On the Classics front another key team change for 2021 among the young guns has been the last minute signing by former Under 23 UCI World Champion Marc Hirschi by UAE Team Emirates. Just 22, the former Team DSM racer may well cross swords with two veterans for whom, like Froome, the number five has become a critical factor in their palmares. Alejandro Valverde (Movistar Team) will want to add a record-equalling fifth Liège-Bastogne-Liège to his career this April, while Philippe Gilbert (Lotto Soudal) ‘only’ needs to win Milano-Sanremo this spring to complete his set of five Monuments. Formidable challenges both - but both the Spaniard and the Belgian veterans are formidable racers.
Quite apart from that inter-generational battle, it seems all but certain, too, that the cobbled Classics will see another chapter written in the deep-running rivalry between Wout van Aert (Jumbo-Visma) and Mathieu Van der Poel (Alpecin-Fenix). With a Monument victory apiece in 2020, their spectacular duel in the Ronde van Vlaanderen-Tour des Flandres was one of the most unforgettable moments of last season.
Together with former UCI World Champion Mads Pedersen (Trek-Segafredo) winner of a spectacularly hard Gent-Wevelgem in Flanders Fields last year, their relative youth - all three are 26 or younger - could see their path to more victories threatened by more seasoned riders this spring. Current UCI World Champion Julian Alaphilippe (Deceuninck – Quick-Step) is one such established star name with unfinished business in the Ardennes Classics. And in the cobbles, it is far too soon to write off a multiple former wearer of the rainbow, Peter Sagan (Bora-Hansgrohe) or Olympic Champion Greg Van Avermaet, the Belgian yet another high-profile transfer in 2020, to French team AG2R Citroën Team.
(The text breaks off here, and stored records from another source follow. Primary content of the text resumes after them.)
-- ==== Sys2Proof/Machine/Flags.lean ====
section
/-! DEFINITION. The block has no flags and no condition codes (spec/10_state.md R53). What a command reports in their place
is a status code (spec/60_exceptions.md R650), computed by checks in a fixed order (R651 to R657). Each check is a function
of the state that names the code it raises, or none. -/

namespace Sys2Proof.Machine

/-- R650: the 4-bit value of a status code. -/
def Status.code : Status → BitVec 4
  | .ok => 0
  | .illegal => 1
  | .released => 2
  | .kind => 3
  | .null => 4
  | .negative => 5
  | .range => 6
  | .config => 7
  | .length => 8

/-- R50: the value of SLOT as RDREG reads it. -/
def Slot.code : Slot → BitVec 2
  | .empty => 0
  | .engine => 1
  | .hmac => 2

/-- R651: a check gives the code it raises, or none where it passes. -/
abbrev Check := State → Option Status

/-- R654: the command needs an instance and SLOT = EMPTY. -/
def checkReleased : Check := fun s => if s.slot = .empty then some .released else none

/-- R654: an engine command while SLOT = HMAC. -/
def checkEngineKind : Check := fun s => if s.slot = .hmac then some .kind else none

/-- R654: an HMAC command while SLOT = ENGINE. -/
def checkHmacKind : Check := fun s => if s.slot = .engine then some .kind else none

/-- R655: ERR_NULL. -/
def checkNull : Check := fun s => if s.din.isNull then some .null else none

/-- R655: ERR_NEGATIVE. -/
def checkNegative : Check := fun s => if s.din.isNegative then some .negative else none

/-- R655: ERR_RANGE. -/
def checkRange : Check := fun s => if s.din.isOutOfRange then some .range else none

/-- R656: ERR_CONFIG, an output size that is no multiple of 8 or is larger than the natural size. -/
def checkOutBits (a : Alg) (imm : BitVec 16) : Check := fun _ =>
  if hmacOutBits a imm % 8 ≠ 0 ∨ hmacOutBits a imm > a.naturalBits then some .config else none

/-- R656: ERR_CONFIG, a key of more than KEY_CAPACITY bytes. -/
def checkKeySize : Check := fun s => if s.din.length > s.keyCapacity then some .config else none

/-- R657: ERR_LENGTH, an update that would make COUNT exceed COUNT_MAX. -/
def checkLength : Check := fun s =>
  if (s.engine.count : Int) + s.din.length > s.engine.alg.countMax then some .length else none

/-- R651, R655: the slice checks, in their order. -/
def sliceChecks : List Check := [checkNull, checkNegative, checkRange]

/-- R651: the checks are evaluated in order and the first that fails decides the status. -/
def firstFailure (checks : List Check) (s : State) : Option Status := checks.findSome? fun c => c s

/-- R64, R652: first-error capture, `if ERRSTAT = 0: ERRSTAT <- code`. -/
def captureError (errstat code : Status) : Status := if errstat = .ok then code else errstat

end Sys2Proof.Machine
end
While there have been comparatively few transfers among cycling’s sprinters, Mark Cavendish’s last- minute signing with Deceuninck - Quick-Step is arguably one of the most fascinating switches.
The most successful Tour de France sprinter ever, 35-year-old Cavendish’s goal is to regain momentum after several tough seasons blighted by illness. But the sport’s younger fastmen will be equally determined to prevent Cavendish returning to his former level of success: they intend to ensure their ‘new normality’ remains in place. That is just one of many battles we are likely to see across the board in Men Elite road racing in 2021.